South Sudan became an independent country in 2011 amid much hope and optimism, following a referendum in which its people voted overwhelmingly to separate from Sudan. However, in December 2013, a major conflict erupted that has devastated areas of the country and escalated ethnic tensions.
Since the end of 2013, the humanitarian situation has dramatically deteriorated, the economy has been in severe decline, and reports of horrific human rights abuses have emerged. A peace agreement was signed in August 2015, but fighting has continued and many South Sudanese struggle to cope with the daily reality of violence and instability.
By April 2016, long-delayed steps towards peace had finally been taken with the formation of the Transitional Government of National Unity. However, conflict and instability persist, and 6.1 million people will be in need of humanitarian assistance in 2016 – over half the total population of the country.
Conflict and crisis
The conflict has had devastating consequences for South Sudanese communities. What began as fighting linked to political struggle between President Salva Kiir and former Vice President Riek Machar (now First Vice President following the peace agreement) and allied armed groups quickly spread along ethnic lines, exacerbating rivalries between communities.
Numerous human rights reports have documented violence along ethnic faultlines, with reports of targeted killing, sexual and gender-based violence, abduction, forced displacement, and forced recruitment (including of children) into army and militias.
The Greater Upper Nile region (comprised of Unity, Upper Nile and Jonglei states) of South Sudan has been devastated by the conflict, and in 2015 the conflict spread to previously unaffected areas in Greater Bahr el Ghazal and Greater Equatoria.

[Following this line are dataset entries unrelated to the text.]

-- ==== Sys2Proof/Machine/Flags.lean ====
section
/-! DEFINITION. The station fault latches, the input latches and the ATTENTION output (R175 to R178). -/

namespace Sys2Proof

/-- The place of a station fault latch in the mask of CLEAR_LATCHES (13.2). -/
def FaultLatch.bit : FaultLatch → Nat
  | .panelFault p => p.code
  | .gateFault g => 3 + g.code
  | .sensorInvalid r => 5 + r.code
  | .duplicateStation => 10
  | .noticeTableFull => 11
  | .autoNoticeRefused => 12
  | .inboxDrop => 13

/-- The station fault latches in the bit order of CLEAR_LATCHES (13.2). -/
def FaultLatch.all : List FaultLatch :=
  [.panelFault .a, .panelFault .b, .panelFault .c, .gateFault .g0, .gateFault .g1,
   .sensorInvalid .roadTemp, .sensorInvalid .airTemp, .sensorInvalid .wind, .sensorInvalid .snowDepth,
   .sensorInvalid .light, .duplicateStation, .noticeTableFull, .autoNoticeRefused, .inboxDrop]

end Sys2Proof

namespace Sys2Proof.Machine

/-- A station fault latch is set. -/
def State.faultSet (s : State) (l : FaultLatch) : Bool := s.faults.getD l.bit false

/-- The attention enable of a station fault latch (R176). -/
def State.faultEnable (s : State) (l : FaultLatch) : Bool := s.cfg.faultEnables.getD l.bit false

/-- Whether the cause of a station fault latch stands (R176). A panel or gate that is not configured, and a role without
an entry, never enters the state that is the cause. -/
def State.causeStands (s : State) : FaultLatch → Bool
  | .panelFault p => (s.panels.get p).state == .fault
  | .gateFault g => (s.gates.get g).state == .fault
  | .sensorInvalid r => (s.acq.roles.get r).validity == .failed
  | .autoNoticeRefused => s.hazard.paths.any (·.issuePending)
  | .duplicateStation => false
  | .noticeTableFull => false
  | .inboxDrop => false

/-- The level ATTENTION takes from the latches and the start-up state (R177): asserted in UNCONFIGURED, negated in
RESET_HELD and LOADING, and in RUNNING asserted while an enabled latch is set. -/
def State.attentionLevel (s : State) : Bool :=
  match s.startUp with
  | .unconfigured => true
  | .running =>
    FaultLatch.all.any (fun l => s.faultSet l && s.faultEnable l) || s.inputs.any (fun x => x.latch && x.cfg.attention)
  | .resetHeld => false
  | .loading => false

/-- ATTENTION follows the latches in the same step (R177). -/
def State.follow (s : State) : State := { s with attention := s.attentionLevel }

/-- A station fault latch is set, and ATTENTION follows (R176, R177). -/
def State.setFault (s : State) (l : FaultLatch) : State := { s with faults := s.faults.set l.bit true }.follow

/-- How many latches are set, input and station fault latches together (R183). -/
def State.latchCount (s : State) : Nat := s.faults.count true + s.inputs.countP (·.latch)

end Sys2Proof.Machine
end

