-- ==== Sys2Proof/Machine/Port.lean ====
section
/-! DEFINITION. Chapter 11, the Service Port: the link and the request frame (R181), one request at a time (R182), how a
request is answered (R183), and the two requests that clear (R178, R185). -/

namespace Sys2Proof.Machine

/-! ## The link (R181) -/

/-- The bits of one character at the port: one more with parity (R181). -/
def charBits (parity : Bool) : Nat := if parity then 11 else 10

/-- The port's state replaced. -/
def State.setPort (s : State) (st : PortState) : State := { s with port := { s.port with state := st } }

/-- A character counted as an overrun (R182). -/
def State.overrun (s : State) : State := { s with port := { s.port with overrun := bump s.port.overrun } }

/-- A gathered run of characters, the length first, is a whole frame. -/
def frameWhole (got : List Byte) : Bool := (got.headD 0#8).toNat + 3 ≤ got.length

/-- The check characters of a whole frame agree with the CRC worked over length, kind and body (R181). -/
def frameAgrees (got : List Byte) : Bool :=
  let n := (got.headD 0#8).toNat + 1
  got.drop n == crcBytes (got.take n)

/-- The request of a whole frame (R183). -/
def frameRequest (got : List Byte) : Instr := decodeRequest ((got.drop 1).take (got.headD 0#8).toNat)

/-- RECEIVING takes a character without error (R181): a length of 0 or above 120 and a check that does not agree discard
the frame, and a frame whose check agrees is a request. -/
def State.gather (s : State) (got : List Byte) : State :=
  if got.length = 1 && ((got.headD 0#8).toNat == 0 || decide (120 < (got.headD 0#8).toNat)) then s.setPort .idle
  else if frameWhole got then
    if frameAgrees got then (s.setPort (.serving (frameRequest got))).tell [frameRequest got]
    else s.setPort .idle
  else s.setPort (.receiving got 0)

/-- IDLE takes a character: 0x3C without error begins a frame, and any other is passed over (R181). The rule names errors in
RECEIVING only: that a 0x3C with a framing error, or with a parity error where parity is in use, is passed over in IDLE too is
the model's choice (log 39). -/
def State.hunt (s : State) (c : Byte) (bad : Bool) : State :=
  s.setPort (if !bad && c == 0x3C#8 then .receiving [] 0 else .idle)

/-- More than 50 ms have passed since the last character of a frame (R181). -/
def gapOver (gap : Nat) : Bool := 50000 < gap

/-- RECEIVING takes a character (R181): one that comes more than 50 ms after the last is taken afresh in IDLE, since the frame
is discarded. The rule does not say between which moments of the two characters the 50 ms pass. That they begin at the end of
the last one and end at this SERVICE_PORT_CHARACTER, the end of the next one, whose own bit-times so count in the gap, is the
model's choice (log 19). -/
def State.receive (s : State) (got : List Byte) (gap : Nat) (c : Byte) (bad : Bool) : State :=
  if gapOver gap then s.hunt c bad
  else if bad then s.setPort .idle
  else s.gather (got ++ [c])

/-- SERVICE_PORT_CHARACTER (R181, R182): in RESET_HELD the port neither receives nor sends. -/
def execServicePortCharacter (c : Byte) (framingError parityError : Bool) (s : State) :
    Host.Outcome State Fault Refusal :=
  .next (if s.startUp = .resetHeld then s
  else
    let bad := framingError || (parityError && s.port.parity)
    match s.port.state with
    | .idle => s.hunt c bad
    | .receiving got gap => s.receive got gap c bad
    | .serving _ => s.overrun
    | .responding _ _ => s.overrun)

/-- REQUEST_GAP_TIMEOUT (R181): more than 50 ms between two characters of a request frame discard it. -/
def execRequestGapTimeout (s : State) : Host.Outcome State Fault Refusal :=
  let s := s.take .requestGapTimeout
  .next (match s.port.state with
  | .receiving _ gap => if gapOver gap then s.setPort .idle else s
  | .idle => s
  | .serving _ => s
  | .responding _ _ => s)

/-! ## Requests and responses (R182, R183) -/

/-- The port sends a response (R182). The rule says only that the frame is sent. That it begins at once when the request is
taken, and that its characters follow one another without idle time, so that it takes 10 bit-times for each character, or 11
with parity, is the model's choice (log 43). -/
def State.respond (s : State) (st : Status) (data : List Byte) : State :=
  let frame := encodeResponse st data
  s.setPort (.responding frame (frame.length * charBits s.port.parity * bitUnit))

/-- The port takes a request: it is the one in SERVING, or a request that reaches the idle port whole (log 8). -/
def State.accepts (s : State) (c : Instr) : Bool :=
  s.startUp != .resetHeld &&
  match s.port.state with
  | .idle => true
  | .serving r => r == c
  | .receiving _ _ => false
  | .responding _ _ => false

/-- The frame of a request that is answered in every state in which the port runs (R183). -/
def State.serveAlways (s : State) (c : Instr) (f : State → State) : Host.Outcome State Fault Refusal :=
  .next (if (s.take c).accepts c then f (s.take c) else s.take c)

/-- The frame of a request that is answered NOT_READY in LOADING and UNCONFIGURED (R183). -/
def State.serve (s : State) (c : Instr) (f : State → State) : Host.Outcome State Fault Refusal :=
  s.serveAlways c fun s => if s.running then f s else s.respond .notReady []

/-- UNKNOWN_REQUEST (R183): the check of kind and body length comes before that of the start-up state, and by the model's choice
the check that a READ's object class exists is made with it (log 42). -/
def execUnknownRequest (s : State) : Host.Outcome State Fault Refusal :=
  s.serveAlways .unknownRequest fun s => s.respond .unknownRequest []

/-- The code of a start-up state (R190). -/
def startUpCode : StartUp → Nat
  | .resetHeld => 0
  | .loading => 1
  | .running => 2
  | .unconfigured => 3

/-- The code of a failure cause (R190). -/
def failureCode : FailureCause → Nat
  | .marker => 0
  | .length => 1
  | .sum => 2
  | .sections => 3
  | .range => 4
  | .order => 5
  | .unique => 6
  | .panel => 7
  | .gate => 8

/-- The data of a STATUS response (R183): start-up state, failure cause, settling, station number where a configuration
has been loaded, ATTENTION, 1 for asserted and 0 for negated (log 14), the number of latches set, and the overrun counter. -/
def State.statusData (s : State) : List Byte :=
  [byte (startUpCode s.startUp), optByte (s.failure.map failureCode), flag s.settling,
   optByte (if s.running then some s.cfg.station else none), flag s.attention, byte s.latchCount] ++ word s.port.overrun

/-- STATUS (R183). -/
def execStatus (s : State) : Host.Outcome State Fault Refusal :=
  s.serveAlways .status fun s => s.respond .ok s.statusData

/-! ## Clearing (R178, R185) -/

/-- The station fault latches after a CLEAR_LATCHES: a named latch is cleared, and set again where its cause stands (R178). A
latch that is not named keeps its value. The rule sets again each named latch whose cause stands and says too that naming a
latch which is already clear changes nothing. Where both bear on one latch, clear with its LATCH_SET_REQUEST still waiting while
its cause stands, that it is set is the model's choice (log 45). -/
def State.clearedFaults (s : State) (mask : Word16) : List Bool :=
  FaultLatch.all.map fun l => if mask.getLsbD l.bit then s.causeStands l else s.faultSet l

/-- The input records after a CLEAR_LATCHES (R178). -/
def State.clearedInputs (s : State) (mask : Word16) : List Input :=
  s.inputs.zipIdx.map fun x => if mask.getLsbD x.2 then { x.1 with latch := false } else x.1

/-- The latches as two masks in the layout of a CLEAR_LATCHES body (R185; log 9). -/
def State.latchMasks (s : State) : List Byte :=
  word ((s.inputs.zipIdx.map fun x => if x.1.latch then 2 ^ x.2 else 0).sum) ++
  word ((FaultLatch.all.map fun l => if s.faultSet l then 2 ^ l.bit else 0).sum)

/-- The clearing and the setting again are one change, in which ATTENTION follows (R178). -/
def State.clear (s : State) (inputs faults : Word16) : State :=
  { s with inputs := s.clearedInputs inputs, faults := s.clearedFaults faults }.follow

/-- CLEAR_LATCHES (R178, R185): a set bit 14 or 15 names no station fault latch. -/
def execClearLatches (inputs faults : Word16) (s : State) : Host.Outcome State Fault Refusal :=
  s.serve (.clearLatches inputs faults) fun s =>
    if faults.getLsbD 14 || faults.getLsbD 15 then s.respond .badIndex []
    else (s.clear inputs faults).respond .ok (s.clear inputs faults).latchMasks

/-- The nine line counters in the order of R171. -/
def LineCounters.list (c : LineCounters) : List Nat :=
  [c.good, c.crc, c.truncated, c.collisions, c.abandoned, c.drops, c.suppressed, c.malformed, c.stale]

/-- The twelve counters: the nine line counters, the Bulletin Unit's two, and the overrun counter (R185). -/
def State.allCounters (s : State) : List Nat :=
  s.line.counters.list ++ [s.bulletin.malformed, s.bulletin.tableFull, s.port.overrun]

/-- All twelve counters are set to 0 in one change (R185). -/
def State.zeroCounters (s : State) : State :=
  { s with
    line := { s.line with counters := LineCounters.zero }
    bulletin := { s.bulletin with malformed := 0, tableFull := 0 }
    port := { s.port with overrun := 0 } }

/-- CLEAR_COUNTERS (R185). -/
def execClearCounters (s : State) : Host.Outcome State Fault Refusal :=
  s.serve .clearCounters fun s => s.zeroCounters.respond .ok (s.zeroCounters.allCounters.flatMap word)

/-! ## The end of a response (R47, R181, R182) -/

/-- The port takes the rate and parity of the configuration while the station is RUNNING (R181). -/
def State.applySetting (s : State) : State :=
  if s.running then { s with port := { s.port with rate := s.cfg.portRate, parity := s.cfg.portParity } } else s

/-- RESPONSE_COMPLETE (R182): the last character of the response has been sent. The port returns to IDLE, or after a
RESTART the station is reset and passes through RESET_HELD at once (R47, R186). -/
def execResponseComplete (s : State) : Host.Outcome State Fault Refusal :=
  let s := s.take .responseComplete
  .next (match s.port.state with
  | .responding _ 0 =>
    if s.port.restart then { s.doReset with startUp := .loading } else (s.setPort .idle).applySetting
  | .responding _ _ => s
  | .idle => s
  | .receiving _ _ => s
  | .serving _ => s)

/-- One microsecond at the port: the gap in a request frame and the response run on (R181, R182). -/
def Port.tick (x : Port) : Port :=
  { x with
    state := match x.state with
      | .idle => .idle
      | .receiving got gap => .receiving got (gap + 1)
      | .serving r => .serving r
      | .responding f left => .responding f (left - x.rate) }

end Sys2Proof.Machine
end

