/-- What one action of a bundle leaves of these, with the keys that it assigns, at the effective level `e` and passing over the
notices that the bundle names. An ISSUE takes the lowest free slot or that of the record R9 evicts from the table as the actions
before it left it (logs 25 and 27); an AMEND and a LIFT rewrite their record in its slot; each hands its ORIGINATED frame to the
queue, a refusal marking the record, and reports the change; every other action leaves all of it (R9, R15, R17, R18, R21 to R25,
R29, R36, R38). -/
def NoticeStep (s : State) (e : Nat) (named : List NoticeKey) (x y : NoticeSide) (keys : List NoticeKey) :
    OrderAction → Prop
  | .issue kind cause first last remaining message =>
    ∃ i old k w n r refused, Room x.table named i old ∧ kindOf kind = some k ∧ causeOf cause = some w ∧
      FirstFree (numbersOf x.table s.cfg.station) x.next n ∧
      r = ⟨⟨s.cfg.station, n, 0, s.cfg.station, .inForce, k, w, e, first, last, message, none⟩,
        if remaining = 0 then none else some (s.minute + remaining), s.minute, s.cfg.issueBudget, s.minute, refused, none⟩ ∧
      LineTakes (evictedKeys old) ⟨s.cfg.station, n⟩ (frameFor s r .originated s.cfg.issueBudget) refused x.line y.line ∧
      y = ⟨x.table.set i (some r), (n + 1) % 256, x.pending.filter (fun p => p ∉ evictedKeys old), y.line,
        x.reports ++ changeTells s (old.map (·.notice)) none .eviction⟩ ∧
      keys = [⟨s.cfg.station, n⟩]
  | .amend origin number kind first last remaining message =>
    ∃ i r k r' refused, slotOf x.table ⟨origin, number⟩ = some i ∧ recordAt x.table i = some r ∧ kindOf kind = some k ∧
      r' = ⟨{ r.notice with
          version := r.notice.version + 1, amender := s.cfg.station, level := e, kind := k, firstSec := first,
          lastSec := last, message := message },
        if remaining = 0 then none else some (s.minute + remaining), s.minute, s.cfg.issueBudget, s.minute,
        r.early || refused, r.tombstone⟩ ∧
      LineTakes [] ⟨origin, number⟩ (frameFor s r' .originated s.cfg.issueBudget) refused x.line y.line ∧
      y = ⟨x.table.set i (some r'), x.next, x.pending, y.line,
        x.reports ++ changeTells s (some r.notice) (some r'.notice) .order⟩ ∧ keys = []
  | .lift origin number =>
    ∃ i r r' refused, slotOf x.table ⟨origin, number⟩ = some i ∧ recordAt x.table i = some r ∧
      r' = ⟨{ r.notice with version := r.notice.version + 1, amender := s.cfg.station, state := .lifted }, none, s.minute,
        s.cfg.issueBudget, s.minute, r.early || refused, some s.minute⟩ ∧
      LineTakes [] ⟨origin, number⟩ (frameFor s r' .originated s.cfg.issueBudget) refused x.line y.line ∧
      y = ⟨x.table.set i (some r'), x.next, x.pending, y.line,
        x.reports ++ changeTells s (some r.notice) (some r'.notice) .order⟩ ∧ keys = []
  | .post .. | .clearPost .. | .holdOpen .. | .holdClosed .. | .release .. | .forceClose .. | .clearFault .. | .restart =>
    y = x ∧ keys = []

/-- What the actions of a bundle leave, in action order, with the keys of its ISSUEs in that order (R38). -/
def NoticeSteps (s : State) (e : Nat) (named : List NoticeKey) :
    List OrderAction → NoticeSide → NoticeSide → List NoticeKey → Prop
  | [], x, y, keys => y = x ∧ keys = []
  | a :: rest, x, y, keys => ∃ z first more,
      NoticeStep s e named x z first a ∧ NoticeSteps s e named rest z y more ∧ keys = first ++ more

/-- The requests that need a loaded configuration (R183): all but STATUS and an unknown one. -/
def needsRunning : Instr → Bool
  | .order _ | .issue .. | .amend .. | .lift .. | .post .. | .clearPost .. | .holdOpen .. | .holdClosed .. | .release ..
  | .forceClose .. | .clearFault .. | .restart _ | .readNoticeBySlot _ | .readNoticeByKey .. | .readSectionMapEntry _
  | .readPeerEntry _ | .readLocalPath _ | .readRemotePath _ | .readRingRecord _ | .readSensorRole _ | .readDescriptor _
  | .readPanel _ | .readGate _ | .readLatches | .readCounters | .clearLatches .. | .clearCounters => true
  | _ => false

/-! ## Display stacks -/

/-- A stack holds the claim that a placement of this identity, descriptor and priority leaves: placed now, unless the stack
held a claim of the identity with the same descriptor and priority, which keeps its placement time (R82). -/
def Placed (now : Nat) (old new : List Claim) (id : ClaimId) (descriptor priority : Nat) : Prop :=
  ∃ c ∈ new, c.id = id ∧ c.descriptor = descriptor ∧ c.priority = priority ∧
    match old.find? (fun x => x.id = id) with
    | some o => if o.descriptor = descriptor ∧ o.priority = priority then c.placed = o.placed else c.placed = now
    | none => c.placed = now

/-- A stack holds no claim of an identity. -/
def Absent (new : List Claim) (id : ClaimId) : Prop := ∀ c ∈ new, c.id ≠ id

/-- What the Panel Driver of a panel is told between two states: nothing where the first claim is the same record, and otherwise
the new lead with its message text and flash flag, or that there is none (R83). -/
def leadTells (s t : State) (p : Panel) : List Instr :=
  let name := fun c : Claim => (c.id, c.descriptor, c.priority, c.placed)
  if (t.displays.get p).claims.head?.map name = (s.displays.get p).claims.head?.map name then []
  else [.renderTrigger p ((t.displays.get p).claims.head?.map fun c =>
    ⟨⟨c.id, c.descriptor, c.placed⟩, s.messageText c.descriptor, (s.descriptor c.descriptor).cfg.flash⟩)]

/-- The messages of a command that changes the stacks: after those of before, what the Panel Drivers are told, in panel order;
and the text last handed to each is that of its new lead, or stays where it is told nothing (R83, R94). -/
def LeadsTold (s t : State) (before : List Instr) : Prop :=
  t.told = before ++ [Panel.a, .b, .c].flatMap (leadTells s t) ∧
  ∀ p, (t.displays.get p).handed =
    if leadTells s t p = [] then (s.displays.get p).handed
    else (t.displays.get p).claims.head?.map fun c => s.messageText c.descriptor

/-- Two stacks hold the same claims in the same order but for claims of some identities. -/
def SameBut (ids : List ClaimId) (old new : List Claim) : Prop :=
  new.filter (fun c => !ids.contains c.id) = old.filter (fun c => !ids.contains c.id)

/-- The station is RUNNING and its port takes a request: it is IDLE, or it serves that request (R182; log 8). -/
def Serves (s : State) (c : Instr) : Prop :=
  s.startUp = .running ∧ (s.port.state = .idle ∨ s.port.state = .serving c)

/-! ## The pass line -/

/-- A station that hears some characters without error, one after the other, comes from one state to another (R164). -/
def Hears : List Byte → State → State → Prop
  | [], s, t => t = s
  | c :: rest, s, t => ∃ u, exec (.lineCharacterReceived c false) s = .next u ∧ Hears rest u t

/-! ## Message text and layout (R77, R100) -/

/-- The length of a descriptor's span in cells (R76). -/
def spanCells (d : DescriptorCfg) : Nat := if d.granularity = .cell then d.limit + 1 else (d.limit + 1) * 16

/-- Cell `i` of a descriptor's span: the field's text in the cells of the field, and the text store elsewhere (R77). -/
def spanCode (s : State) (d : DescriptorCfg) (i : Nat) : Byte :=
  match d.field with
  | some f =>
    if f.offset ≤ i ∧ i < f.offset + f.width then (s.fieldText f).getD (i - f.offset) 0x20#8
    else s.cfg.text.getD (d.base + i) 0x00#8
  | none => s.cfg.text.getD (d.base + i) 0x00#8

/-- The cells of a panel line that codes take: two for a pictogram and one for any other (R75, R100). -/
def cellsOf (codes : List Byte) : Nat := (codes.map fun c => if 0x80 ≤ c.toNat ∧ c.toNat ≤ 0x8B then 2 else 1).sum

/-- A line of a text stands in its place on a panel of `width` cells: a code that is neither printable nor a pictogram is a
space, codes are kept from the start of the line while their cells fit, and the left margin is half of what is left, rounded
down (R75, R100). -/
def LaidAt (width top : Nat) (line : List Byte) (y : PlacedLine) : Prop :=
  ∃ (codes : List Byte) (n : Nat),
    codes = line.map (fun c =>
      if (0x20 ≤ c.toNat ∧ c.toNat ≤ 0x7E) ∨ (0x80 ≤ c.toNat ∧ c.toNat ≤ 0x8B) then c else 0x20#8) ∧
    n ≤ codes.length ∧ cellsOf (codes.take n) ≤ width ∧ (n < codes.length → width < cellsOf (codes.take (n + 1))) ∧
    y = ⟨top, (width - cellsOf (codes.take n)) / 2, codes.take n⟩

/-! ## The checks of an image (R187) -/

/-- SECTION: eleven sections, each a two-byte length and a content of that many bytes, fill the bytes that the header's length
counts, all of them there, and each content is decoded in exactly its bytes. -/
def SectionsMet (m : Image) : Prop :=
  (m.body.take m.length).length = m.length ∧ ∃ contents : List (List Byte), contents.length = 11 ∧
    (∀ c ∈ contents, c.length ≤ 65535) ∧
    m.body.take m.length = contents.flatMap (fun c => byte (c.length / 256) :: byte c.length :: c) ∧
    m.used = contents.map List.length

/-- The station, line and port settings lie in the ranges that R13, R20, R115, R151, R162, R181 and the layouts give. -/
def SettingsMet (c : StationCfg) : Prop :=
  (1 ≤ c.station ∧ c.station ≤ 60) ∧ c.home ≤ 31 ∧ (1 ≤ c.issueBudget ∧ c.issueBudget ≤ 7) ∧ c.refreshBudget ≤ 7 ∧
  (10 ≤ c.tombstoneHold ∧ c.tombstoneHold ≤ 120) ∧ (10 ≤ c.bulletinPeriod ∧ c.bulletinPeriod ≤ 600) ∧
  (1 ≤ c.scanPeriod ∧ c.scanPeriod ≤ 10) ∧ c.lineRate ∈ [1200, 2400, 4800, 9600, 19200, 38400] ∧
  c.portRate ∈ [9600, 19200, 38400, 57600, 115200]

/-- There are no more entries than there may be of scan entries, paths, weather rules, cells, descriptors, inputs and enables
(R75, R76, R88, R113, R128, R129, R173, R176). -/
def CountsMet (c : StationCfg) : Prop :=
  c.scanList.length ≤ 12 ∧ c.paths.length ≤ 4 ∧ c.remotes.length ≤ 4 ∧ c.rules.length ≤ 8 ∧ c.text.length ≤ 2048 ∧
  c.descriptors.length ≤ 64 ∧ c.inputs.length ≤ 16 ∧ c.faultEnables.length ≤ 14

/-- A scan entry lies in the ranges of R113. -/
def EntryMet (e : ScanEntry) : Prop :=
  e.channel ≤ 11 ∧ e.sampling ≤ 255 ∧ e.offset ≤ 4095 ∧ (-32768 ≤ e.gain ∧ e.gain ≤ 32767) ∧
  (-32768 ≤ e.base ∧ e.base ≤ 32767) ∧ e.shift ≤ 4

/-- A local path lies in the ranges of R128. -/
def PathMet (c : PathCfg) : Prop :=
  c.number ≤ 63 ∧ c.wN ≤ 15 ∧ c.wW ≤ 15 ∧ c.wT ≤ 15 ∧ c.wA ≤ 15 ∧ (1 ≤ c.tW ∧ c.tW ≤ 1000) ∧
  (1 ≤ c.tR ∧ c.tR ≤ 1000) ∧ (1 ≤ c.tC ∧ c.tC ≤ 1000) ∧ c.band ≤ 200 ∧ c.hold ≤ 240 ∧ c.firstSec ≤ c.lastSec ∧
  c.lastSec ≤ 31 ∧ (∀ d, c.message = some d → d ≤ 31) ∧ c.warnDesc ≤ 63 ∧ c.closeDesc ≤ 63

/-- A weather rule lies in the ranges of R88. -/
def RuleMet (r : RuleCfg) : Prop :=
  (∀ v, v = r.setValue ∨ v = r.clearValue →
    match r.measurand with
    | .roadTemp => -500 ≤ v ∧ v ≤ 500
    | .airTemp => -500 ≤ v ∧ v ≤ 500
    | .wind => 0 ≤ v ∧ v ≤ 600
    | .newSnow => 0 ≤ v ∧ v ≤ 200) ∧
  r.descriptor ≤ 63 ∧ (1 ≤ r.priority ∧ r.priority ≤ 7)

/-- A panel lies in the ranges of R79 and R98; the flash periods are tenths of a second. -/
def PanelMet (c : PanelCfg) : Prop :=
  (c.rows = 8 ∨ c.rows = 16) ∧ (48 ≤ c.columns ∧ c.columns ≤ 96 ∧ c.columns % 6 = 0) ∧
  (2 ≤ c.flashOn ∧ c.flashOn ≤ 20) ∧ (2 ≤ c.flashOff ∧ c.flashOff ≤ 20) ∧ c.steps.length = 8 ∧
  (∀ b ∈ c.steps, 20 ≤ b.onTime ∧ b.onTime ≤ 1000 ∧ b.threshold ≤ 1023) ∧ c.band ≤ 255 ∧
  c.firstCover ≤ c.lastCover ∧ c.lastCover ≤ 31 ∧ (∀ k d, defaultOf c.defaults k = some d → d ≤ 63) ∧
  (∀ i, .ours i ∈ c.pathMask ∨ .remote i ∈ c.pathMask → i ≤ 3) ∧ (∀ i ∈ c.weatherMask, i ≤ 7) ∧
  (∀ a, c.gateAhead = some a → (1 ≤ a.station ∧ a.station ≤ 60) ∧ a.gate ≤ 1 ∧ a.descriptor ≤ 63)

/-- A gate lies in the ranges of R48. -/
def GateMet (c : GateCfg) : Prop :=
  c.guarded ≤ 31 ∧ (∃ p, c.approach.get p = true) ∧ c.descriptor ≤ 63 ∧ (30 ≤ c.preWarning ∧ c.preWarning ≤ 600) ∧
  (5 ≤ c.motionLimit ∧ c.motionLimit ≤ 120) ∧ (2 ≤ c.beamClear ∧ c.beamClear ≤ 60)

/-- RANGE: every field lies in the range its chapter gives, and every named value is a listed one (R48, R76, R79, R88, R96, R98,
R113, R128, R129, R173). -/
def RangeMet (m : Image) : Prop :=
  m.unlisted = 0 ∧ SettingsMet m.fields ∧ CountsMet m.fields ∧ (∀ e ∈ m.fields.scanList, EntryMet e) ∧
  (∀ c ∈ m.fields.paths, PathMet c) ∧
  (∀ c ∈ m.fields.remotes, c.number ≤ 63 ∧ c.warnDesc ≤ 63 ∧ c.closeDesc ≤ 63) ∧
  (∀ r ∈ m.fields.rules, RuleMet r) ∧
  (∀ d ∈ m.fields.descriptors, d.base ≤ 2047 ∧ d.limit ≤ 127 ∧ d.postLevel ≤ 3 ∧
    ∀ f, d.field = some f → 2 ≤ f.width ∧ f.width ≤ 5) ∧
  (∀ p c, m.fields.panels.get p = some c → PanelMet c) ∧ (∀ g c, m.fields.gates.get g = some c → GateMet c) ∧
  (∀ x ∈ m.fields.inputs, x.debounce ≤ 255)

Western Equatoria state, previously peaceful and prosperous, has been torn apart by conflict.
Insecurity and traumatic incidents have affected millions, and a survey completed in July 2015 found that 41% of respondents showed symptoms of post-traumatic stress disorder, a similar level to post-genocide Rwanda and Cambodia.
As the conflict that began in December 2013 spread, the scale of humanitarian needs escalated to crisis levels. One in five people (more than 2.4 million) have been displaced, including over 710,000 refugees in surrounding countries. Hunger is widespread, and in 2015 nearly one in every three people (3.9 million) were severely food insecure, with an estimated 30-40,000 facing ‘catastrophic’ food insecurity. The World Food Programme in May 2016 warned that over the coming months that figure could increase to 5.3 million. More than a million suffer from acute malnutrition.
The conflict has affected livelihoods and made it difficult for people to plant and harvest. Displaced people have often been taken in by host communities, who have stretched their resources to try to support those seeking refuge.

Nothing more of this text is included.